What would the consequent probabilities for people losing $5 is not a big deal given people finding $5 makes them happy, and people losing $5 is a big deal given people finding $5 makes them happy, need to be such that in a world of people finding $5 makes them happy given people losing $5 is not a big deal, that both posterior probabilities are equally likely? In other words, we’d be indifferent? The likelihood of people losing $5 is not a big deal given people finding $5 makes them happy would need to be 23.3333% (0.3043x or 1 in 4.2857), and people losing $5 is a big deal given people finding $5 makes them happy would need to be 76.6667% (3.2857x or 1 in 1.3043), all else being equal.

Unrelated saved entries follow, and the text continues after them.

-- ==== Sys2Proof/Machine/Alarms.lean ====
section
/-! DEFINITION. The Alarm Unit's requests (sections 11.2 and 11.3). -/

namespace Sys2Proof.Machine

open Sys2Proof

/-- The addresses of the SILENT stations, ascending. -/
def State.silentAddresses (s : State) : List Nat := s.addressesOf fun st => st.silent

/-- What Read Alarms answers (R184). -/
def State.alarmTokens (s : State) : List Token :=
  [flagSetTok s.flags, flagSetTok s.hall.alarms.mask, enableTok s.hall.alarms.enable, flagTok s.alert]
    ++ listTok (s.silentAddresses.map fun a => [.num 1 a])

/-- READ_ALARMS (R184). -/
def execReadAlarms (tag : Byte) (p : Payload Unit) (s : State) : Result :=
  request reqReadAlarms tag p s fun _ _ s => .now s .done s.alarmTokens

/-- The named flags are cleared, and those whose cause stands set again (R184). -/
def State.clearFlags (s : State) (set : BitVec 12) : State :=
  { s with flags := (s.flags &&& ~~~set) ||| (set &&& s.standing) }

/-- Clear Alarms in the Alarm Unit. -/
def clearAlarms (_ : Asker) (v : Nat) (s : State) : Reply :=
  if 4096 ≤ v then .refuse s .badRequest
  else
    .now (s.clearFlags (BitVec.ofNat 12 v)) .done [flagSetTok (s.clearFlags (BitVec.ofNat 12 v)).flags]

/-- CLEAR_ALARMS (R184). -/
def execClearAlarms (tag : Byte) (p : Payload Nat) (s : State) : Result :=
  request reqClearAlarms tag p s clearAlarms

/-- The alarm settings replaced. -/
def State.putAlarms (s : State) (v : AlarmCfg) : State := { s with hall := { s.hall with alarms := v } }

/-- Set Alert Mask in the Alarm Unit. -/
def setAlertMask (_ : Asker) (f : AlertF) (s : State) : Reply :=
  if s.pfw then .refuse s .powerDown
  else if 4096 ≤ f.mask then .refuse s .badRequest
  else
    match enableOfNum f.enable with
    | none => .refuse s .badRequest
    | some enable =>
      setReply s (s.putAlarms ⟨BitVec.ofNat 12 f.mask, enable⟩) .alarms
        (s.hall.alarms == ⟨BitVec.ofNat 12 f.mask, enable⟩)

/-- SET_ALERT_MASK (R185). -/
def execSetAlertMask (tag : Byte) (p : Payload AlertF) (s : State) : Result :=
  request reqSetAlertMask tag p s setAlertMask

end Sys2Proof.Machine
end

What would the consequent probabilities for people losing $5 is not a big deal given people finding $5 makes them happy, and people losing $5 is a big deal given people finding $5 makes them happy, need to be such that in a world of people finding $5 makes them happy given people losing $5 is a big deal, that both posterior probabilities are equally likely? In other words, we’d be indifferent? The probability of people losing $5 is not a big deal given people finding $5 makes them happy would need to be 90.0000% (9.0000x or 1 in 1.1111), and people losing $5 is a big deal given people finding $5 makes them happy would need to be 10.0000% (0.1111x or 1 in 10.0000), all else being equal.
Using the Wald test, the relationship or association between people finding $5 makes them happy/people finding $5 doesn’t make them happy, and people losing $5 is not a big deal is statistically significant (n=10,000). Odds Ratio (OR) = 0.2857, p < .001, 95% Confidence Interval (CI) [0.2592, 0.3149]. We can say the same between people finding $5 makes them happy/people finding $5 doesn’t make them happy, and people losing $5 is a big deal. OR = 3.5000, p < .001, 95% CI [3.1758, 3.8573].